Lightlytics streamlines cloud SecOps to ensure optimal cloud security. It offers shared context, enabling teams to quickly determine the impact of threats. It can also display how each configuration made can affect the environment of AWS. It is trusted by development and security teams worldwide and used by companies like Sony, TiVo, JamesEdition, and Wego.

Key Features

Lightlytics can house all resources and cross accounts in a single console, with a complete display of how cloud layers interact, with fully attributed configurations, activities, costs, events, and violations. This feature makes it easy to troubleshoot fast, contextualizing configurations that have broken the network, its impact, and its root cause.

The platform can also illuminate cost mysteries, enabling teams to detect anomalies and achieve substantial cost reduction. It displays every application run on AWS and Kubernetes, detailing the cost, activities, events, violations, and other related information.

Lightlytics also offers an instant analysis of security and compliance implications for any configurations made in real-time. It lists the violation according to its severity, enabling teams to prioritize each concern and take action based on its risks. It also displays the impact the violations have caused, whether it's new connections or internet exposure.

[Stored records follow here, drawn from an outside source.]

-- ==== Sys2Proof/Syntax.lean ====
section
/-! DEFINITION. The commands: the queue entry (R31, R80) and the fourteen instructions of R85, one constructor per row of
spec/opcode_table.json. -/

namespace Sys2Proof

/-- A queue entry, the source's QueuedWrite: 8-bit address and 32-bit value (R31, R80). -/
structure Command where
  addr : Addr
  value : Value
deriving DecidableEq, Repr

/-- The register-write commands of R85. `i` is a DDS channel, `k` a DAC channel, `t` a phase-reset timer as the address
names it (R83); `value` is the whole 32-bit operand, of which the meaning takes its field (R86). -/
inductive Instr where
  /-- DDS.FREQ (R100). -/
  | ddsFreq (i : Fin 4) (value : Value)
  /-- DDS.WAVE (R101). -/
  | ddsWave (i : Fin 4) (value : Value)
  /-- DDS.PW (R102). -/
  | ddsPw (i : Fin 4) (value : Value)
  /-- DDS.VOL (R103). -/
  | ddsVol (i : Fin 4) (value : Value)
  /-- DDS.ZCEN (R104). -/
  | ddsZcen (i : Fin 4) (value : Value)
  /-- NZ.FREQ (R140). -/
  | nzFreq (value : Value)
  /-- NZ.CLK (R141). -/
  | nzClk (value : Value)
  /-- NZ.SEED (R142). -/
  | nzSeed (value : Value)
  /-- NZ.VOL (R143). -/
  | nzVol (value : Value)
  /-- NZ.ZCEN (R144). -/
  | nzZcen (value : Value)
  /-- DAC.FWD (R205): forward command type `cmd` and the value to DAC channel `k`. -/
  | dacFwd (k : Fin 3) (cmd : CmdType) (value : Value)
  /-- PRT.FREQ (R170). -/
  | prtFreq (t : Fin 8) (value : Value)
  /-- PRT.MASK (R171). -/
  | prtMask (t : Fin 8) (value : Value)
  /-- PRT.EN (R172). -/
  | prtEn (t : Fin 8) (value : Value)
deriving DecidableEq, Repr

/-- The pseudo-instructions of R94; each expands to one or more commands. -/
inductive Pseudo where
  /-- `NOP`: an ignored address. -/
  | nop
  /-- `DDS.TONE i, f, w, v`. -/
  | ddsTone (i : Fin 4) (f w v : Value)
  /-- `DDS.SILENCE i`. -/
  | ddsSilence (i : Fin 4)
  /-- `NZ.INIT seed, f`. -/
  | nzInit (seed f : Value)
  /-- `PRT.SYNC t, f, mask`. -/
  | prtSync (t : Fin 8) (f mask : Value)
  /-- `PRT.STOP t`. -/
  | prtStop (t : Fin 8)
deriving DecidableEq, Repr

end Sys2Proof
end

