-- ==== Sys2Proof/Laws/Frames.lean ====
section
/-! SUPPORT. The frames of the shared updates, in the terms of Safety.lean, and the fields the commands read. -/

namespace Sys2Proof.Machine

theorem State.modifyDds_only (s : State) (i : Fin 4) (f : DdsChannel → DdsChannel) :
    OnlyDds i s (s.modifyDds i f) :=
  ⟨fun j h => s.modifyDds_get_other i j f h, rfl⟩

theorem State.modifyNz_only (s : State) (f : NoiseChannel → NoiseChannel) : OnlyNz s (s.modifyNz f) := rfl

theorem State.modifyPrt_only (s : State) (t : Fin 8) (f : PhaseTimer → PhaseTimer) :
    OnlyPrt t.val s (s.modifyPrt t f) :=
  ⟨fun j h => by rw [State.modifyPrt_get, if_neg fun e => h e.2], rfl⟩

/-- A command to a timer that does not exist changes nothing (R83; log 13). -/
theorem State.modifyPrt_absent (s : State) (t : Fin 8) (f : PhaseTimer → PhaseTimer)
    (h : s.cfg.numPrt.num ≤ t.val) : s.modifyPrt t f = s := by
  have hp : (s.modifyPrt t f).prt = s.prt := by
    apply Vector.ext
    intro j hj
    have hg := State.modifyPrt_get s t f ⟨j, hj⟩
    rw [if_neg fun e => absurd e.1 (by simp [Config.hasPrt, h])] at hg
    exact hg
  show { s with prt := (s.modifyPrt t f).prt } = s
  rw [hp]

theorem State.callDac_only (s : State) (c : DacCall) : OnlyDacCalls s (s.callDac c) := rfl

/-- `value[0]` in exact arithmetic (R88). -/
theorem bitField_eq (v : Value) : bitField v = decide (v.toNat % 2 = 1) := by
  simp [bitField, BitVec.getLsbD, Nat.testBit_zero]

theorem freqField_toNat (v : Value) : (freqField v).toNat = v.toNat % 2 ^ 28 := by simp [freqField]
theorem pwField_toNat (v : Value) : (pwField v).toNat = v.toNat % 2 ^ 10 := by simp [pwField]
theorem volField_toNat (v : Value) : (volField v).toNat = v.toNat % 2 ^ 8 := by simp [volField]
theorem maskField_toNat (v : Value) : (maskField v).toNat = v.toNat % 2 ^ 8 := by simp [maskField]

/-- The waveform a code names has that code (R87). -/
theorem waveformOfCode_code (n : Nat) (wf : Waveform) (h : waveformOfCode n = some wf) :
    (waveformCode wf).toNat = n ∧ n ≤ 5 := by
  unfold waveformOfCode at h
  split at h <;> cases h <;> decide

/-! ### Commands applied straight to the block (R68, R197) -/

@[simp] theorem applyAll_nil (s : State) : applyAll [] s = .next s := rfl
theorem applyAll_cons (m : Command) (ms : List Command) (s : State) :
    applyAll (m :: ms) s = andThen (dispatch m s) (applyAll ms) := rfl
@[simp] theorem applyTicks_zero (ms : List Command) (s : State) : applyTicks 0 ms s = .next s := rfl
theorem applyTicks_succ (n : Nat) (ms : List Command) (s : State) :
    applyTicks (n + 1) ms s =
      andThen (applyAll (ms.take s.cfg.drain) s) fun t => applyTicks n (ms.drop s.cfg.drain) (mix (stepAll t)) := rfl

/-- Applying commands always has a next state, with the frame of an instruction. -/
theorem applyAll_next (ms : List Command) (s : State) :
    ∃ t, applyAll ms s = .next t ∧
      t = { s with dds := t.dds, nz := t.nz, prt := t.prt, dacCalls := t.dacCalls } := by
  induction ms generalizing s with
  | nil => exact ⟨s, rfl, rfl⟩
  | cons m ms ih =>
    obtain ⟨t, ht, hf⟩ := dispatch_next m s
    obtain ⟨u, hu, hg⟩ := ih t
    exact ⟨u, by rw [applyAll_cons, ht, andThen_next, hu], by rw [hg, hf]⟩

end Sys2Proof.Machine
end

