/-- Settles O3: each unit's channel indices meet one clause only. -/
theorem ignoredAddresses : Obligations.IgnoredAddresses := by
  intro c m
  cases m using Command.unit_cases with
  | dds i cmd v =>
    rw [decode_dds, decodeDds_ignored_iff, addrMake_div, addrMake_mod, ddsIndex_toNat]
    omega
  | noise cmd v =>
    rw [decode_noise, decodeNoise_ignored_iff, addrMake_div, addrMake_mod]
    simp
  | dac k cmd v =>
    rw [decode_dac_ignored_iff, hasDac_eq_false_iff, addrMake_div, addrMake_mod, dacIndex_toNat]
    omega
  | timer t cmd v =>
    rw [decode_timer_ignored_iff, hasPrt_eq_false_iff, addrMake_div, addrMake_mod, timerIndex_toNat]
    omega

/-! ### Words (R80, R93) -/

theorem Command.toWord_toNat (m : Command) : m.toWord.toNat = m.addr.toNat * 2 ^ 32 + m.value.toNat := by
  rw [Command.toWord, BitVec.toNat_append, ← Nat.shiftLeft_add_eq_or_of_lt m.value.isLt, Nat.shiftLeft_eq]

theorem Command.ofWord_toWord (m : Command) : Command.ofWord m.toWord = m := by
  rw [Command.ofWord, Command.toWord, BitVec.extractLsb'_append_eq_left, BitVec.extractLsb'_append_eq_right]

theorem decode_ofWord_encode {c : Config} {i : Instr} (h : i.wellFormed c = true) :
    decode c (Command.ofWord (encode i).toWord) = .instr i := by
  rw [Command.ofWord_toWord, decode_encode h]

/-- Settles O4: each word is the encoding of the instruction R93 names. -/
theorem specWordsDecode : Obligations.SpecWordsDecode :=
  ⟨decode_ofWord_encode (i := .ddsFreq 2 0x01000000#32) rfl, decode_ofWord_encode (i := .nzSeed 0#32) rfl,
    decode_ofWord_encode (i := .prtMask 1 0x11#32) rfl, decode_ofWord_encode (i := .dacFwd 1 3#4 7#32) rfl,
    fun m => ⟨m.toWord_toNat, m.ofWord_toWord⟩⟩

end Sys2Proof

namespace Sys2Proof.Machine

/-! ### Units that do not exist (R83; log 13) -/

theorem exec_dacFwd_absent {s : State} {k : Fin 3} (h : s.cfg.hasDac k = false) (cmd : CmdType) (v : Value) :
    exec (.dacFwd k cmd v) s = .next s :=
  congrArg Host.Outcome.next (if_neg (Bool.eq_false_iff.mp h))

theorem next_modifyPrt_absent {s : State} {t : Fin 8} (h : s.cfg.hasPrt t.val = false) (f : PhaseTimer → PhaseTimer) :
    (.next (s.modifyPrt t f) : Out) = .next s := by
  rw [State.modifyPrt_absent s t f ((hasPrt_eq_false_iff _ _).mp h)]

/-- Settles O18: an ill-formed instruction is one to a DAC channel or a timer. -/
theorem absentUnitsDoNothing : Obligations.AbsentUnitsDoNothing := by
  intro i s h
  cases i with
  | dacFwd k cmd v => exact ⟨exec_dacFwd_absent h cmd v, (decode_dac_ignored_iff _ k cmd v).mpr h⟩
  | prtFreq t v => exact ⟨next_modifyPrt_absent h _, (decode_timer_ignored_iff _ t 0#4 v).mpr (.inl h)⟩
  | prtMask t v => exact ⟨next_modifyPrt_absent h _, (decode_timer_ignored_iff _ t 1#4 v).mpr (.inl h)⟩
  | prtEn t v => exact ⟨next_modifyPrt_absent h _, (decode_timer_ignored_iff _ t 2#4 v).mpr (.inl h)⟩
  | ddsFreq | ddsWave | ddsPw | ddsVol | ddsZcen | nzFreq | nzClk | nzSeed | nzVol | nzZcen => cases h

/-! ### Drain slots without effect (R90, R91, R195) -/

theorem dispatch_ignored {s : State} {m : Command} {why : Reserved} (h : decode s.cfg m = .ignored why) :
    dispatch m s = .next s := by
  rw [dispatch, h]

theorem drainSlot_nil {s : State} (h : s.queue = []) : drainSlot s = .next s := by
  rw [drainSlot, h]

theorem drainSlot_cons {s : State} {m : Command} {rest : List Command} (h : s.queue = m :: rest) :
    drainSlot s = dispatch m (s.withQueue rest) := by
  rw [drainSlot, h]

/-- IDLE with nothing in progress and nothing asked for (R282). -/
theorem step_waiting {s : State} (hphase : s.phase = .idle) (hclock : s.clock = none) (hops : s.hostOps = []) :
    step s = .next s := by
  rw [step_idle s hphase, idleAction, hclock, hops]

/-- Settles O40. -/
theorem nothingToDoChangesNothing : Obligations.NothingToDoChangesNothing := by
  refine ⟨fun s j hphase => ⟨fun m rest why hqueue hdec => ?_, fun hqueue => ?_⟩, fun s => step_waiting⟩
  · calc step s = drainSlot (s.withPhase (afterDrain s.cfg j)) := step_drain s j hphase
      _ = dispatch m ((s.withPhase (afterDrain s.cfg j)).withQueue rest) := drainSlot_cons hqueue
      _ = .next ((s.withPhase (afterDrain s.cfg j)).withQueue rest) := dispatch_ignored hdec
  · calc step s = drainSlot (s.withPhase (afterDrain s.cfg j)) := step_drain s j hphase
      _ = .next (s.withPhase (afterDrain s.cfg j)) := drainSlot_nil hqueue

end Sys2Proof.Machine
end

section
/-! The DDS channels: the five commands (R100 to R104), the clock step and its waveform values (R110 to R117), the period of
the accumulator in use (R119), and the phase reset before the advance (R121). -/

namespace Sys2Proof.Machine

/-! ### Operands (R85, R87) -/

/-- The address of a command to a DDS channel, `i << 4 | cmd` (R81). -/
theorem ddsAddr_toNat (i : Fin 4) (cmd : CmdType) :
    (addrMake (BitVec.ofNat 4 i.val) cmd).toNat = i.val * 16 + cmd.toNat := by
  rw [addrMake_toNat, ddsIndex_toNat]

theorem freqField_eq (v : Value) : freqField v = BitVec.ofNat 28 v.toNat :=
  BitVec.eq_of_toNat_eq (freqField_toNat v)

theorem pwField_eq (v : Value) : pwField v = BitVec.ofNat 10 v.toNat :=
  BitVec.eq_of_toNat_eq (pwField_toNat v)

theorem volField_eq (v : Value) : volField v = BitVec.ofNat 8 v.toNat :=
  BitVec.eq_of_toNat_eq (volField_toNat v)

theorem bitField_of_odd {v : Value} (h : v.toNat % 2 = 1) : bitField v = true := by
  rw [bitField_eq, h]; rfl

theorem bitField_of_even {v : Value} (h : v.toNat % 2 = 0) : bitField v = false := by
  rw [bitField_eq, h]; rfl

/-- The codes that name no waveform are those above 5 (R87). -/
theorem waveformOfCode_eq_none_iff (n : Nat) : waveformOfCode n = none ↔ 5 < n := by
  unfold waveformOfCode
  split
  case h_7 => exact iff_of_true rfl (by grind)
  all_goals exact iff_of_false nofun (by omega)

/-! ### Commands (R100 to R104) -/

/-- Settles O5. -/
theorem ddsFreqSetsIncrement : Obligations.DdsFreqSetsIncrement := by
  intro i v s
  refine ⟨ddsAddr_toNat i 0#4, _, rfl, ?_, s.modifyDds_only i _⟩
  rw [State.modifyDds_get_self, freqField_eq]

/-- Settles O6, by whether the value is a waveform code. -/
theorem ddsWaveSelectsOrIgnores : Obligations.DdsWaveSelectsOrIgnores := by
  intro i v s
  refine ⟨ddsAddr_toNat i 1#4, ?_⟩
  cases hcode : waveformOfCode v.toNat with
  | none =>
    have hlarge : 5 < v.toNat := (waveformOfCode_eq_none_iff _).mp hcode
    have hexec : exec (.ddsWave i v) s = .next s := by simp only [exec, execDdsWave, hcode]
    exact ⟨s, hexec, ⟨fun _ _ => rfl, rfl⟩, rfl, fun hle => absurd hle (by omega), fun _ => rfl⟩
  | some wf =>
    obtain ⟨hwf, hle⟩ := waveformOfCode_code _ wf hcode
    have hexec : exec (.ddsWave i v) s = .next (s.modifyDds i fun d => { d with wave := wf }) := by
      simp only [exec, execDdsWave, hcode]
    refine ⟨_, hexec, s.modifyDds_only i _, ?_, fun _ => ?_, fun hlarge => absurd hlarge (by omega)⟩
    · rw [State.modifyDds_get_self]
    · rw [State.modifyDds_get_self]; exact hwf

/-- Settles O7. -/
theorem ddsPwSetsPulseWidth : Obligations.DdsPwSetsPulseWidth := by
  intro i v s
  refine ⟨ddsAddr_toNat i 2#4, _, rfl, ?_, s.modifyDds_only i _⟩
  rw [State.modifyDds_get_self, pwField_eq]

/-- Settles O8. -/
theorem ddsVolSetsOrDefers : Obligations.DdsVolSetsOrDefers := by
  intro i v s
  refine ⟨ddsAddr_toNat i 3#4, _, rfl, s.modifyDds_only i _, fun hzcen => ?_, fun hzcen => ?_⟩
  · rw [State.modifyDds_get_self, DdsChannel.modifyPath, writeVolume_immediate _ _ hzcen, volField_eq]
  · rw [State.modifyDds_get_self, DdsChannel.modifyPath, writeVolume_deferred _ _ hzcen, volField_eq]

/-- Settles O9. -/
theorem ddsZcenSwitchesDeferral : Obligations.DdsZcenSwitchesDeferral := by
  intro i v s
  refine ⟨ddsAddr_toNat i 4#4, _, rfl, s.modifyDds_only i _, fun hodd => ?_, fun heven hnone => ?_,
    fun heven hpending => ?_⟩
  · rw [State.modifyDds_get_self, DdsChannel.modifyPath, bitField_of_odd hodd, writeDeferral_on]
  · rw [State.modifyDds_get_self, DdsChannel.modifyPath, bitField_of_even heven, writeDeferral_off_nothing _ hnone]
  · rw [State.modifyDds_get_self, DdsChannel.modifyPath, bitField_of_even heven, writeDeferral_off_pending _ hpending]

Lightlytics also attributes Network and IAM logs to all resources. It displays essential information so users can understand how data and configurations interact. With a built-in anomaly-detection engine, the platform generates alerts for unexpected traffic rejects, IAM errors, unusual machine or user activity, and high traffic volume.

Lightlytics offers unmatched visibility into the performance of cloud applications. Companies leverage the platform for its promise of security and full disclosure of activities.

Conclusion

These top five leading cloud startups provide distinct solutions that improve development, observability, security, cloud cost management and velocity. You'll want to keep an eye on these companies as they've already done big things in 2023 and we expect even more for next year.